### Stored items

┌──

-- ==== Sys2Proof/Machine/Core.lean ====
section
/-! DEFINITION. The machine as the host runs it. -/

def Sys2Proof.core : Host.Core := { State := Sys2Proof.Machine.State, Fault := Sys2Proof.Machine.Fault, Refusal := Sys2Proof.Machine.Refusal, step := Sys2Proof.Machine.step, reset := Sys2Proof.Machine.State.reset }
end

└──

Please make the answer a complete, exact reproduction of the records.

### Exercise result
-- ==== Sys2Proof/Machine/Core.lean ====
section
/-! DEFINITION. The machine as the host runs it. -/

def Sys2Proof.core : Host.Core := { State := Sys2Proof.Machine.State, Fault := Sys2Proof.Machine.Fault, Refusal := Sys2Proof.Machine.Refusal, step := Sys2Proof.Machine.step, reset := Sys2Proof.Machine.State.reset }
end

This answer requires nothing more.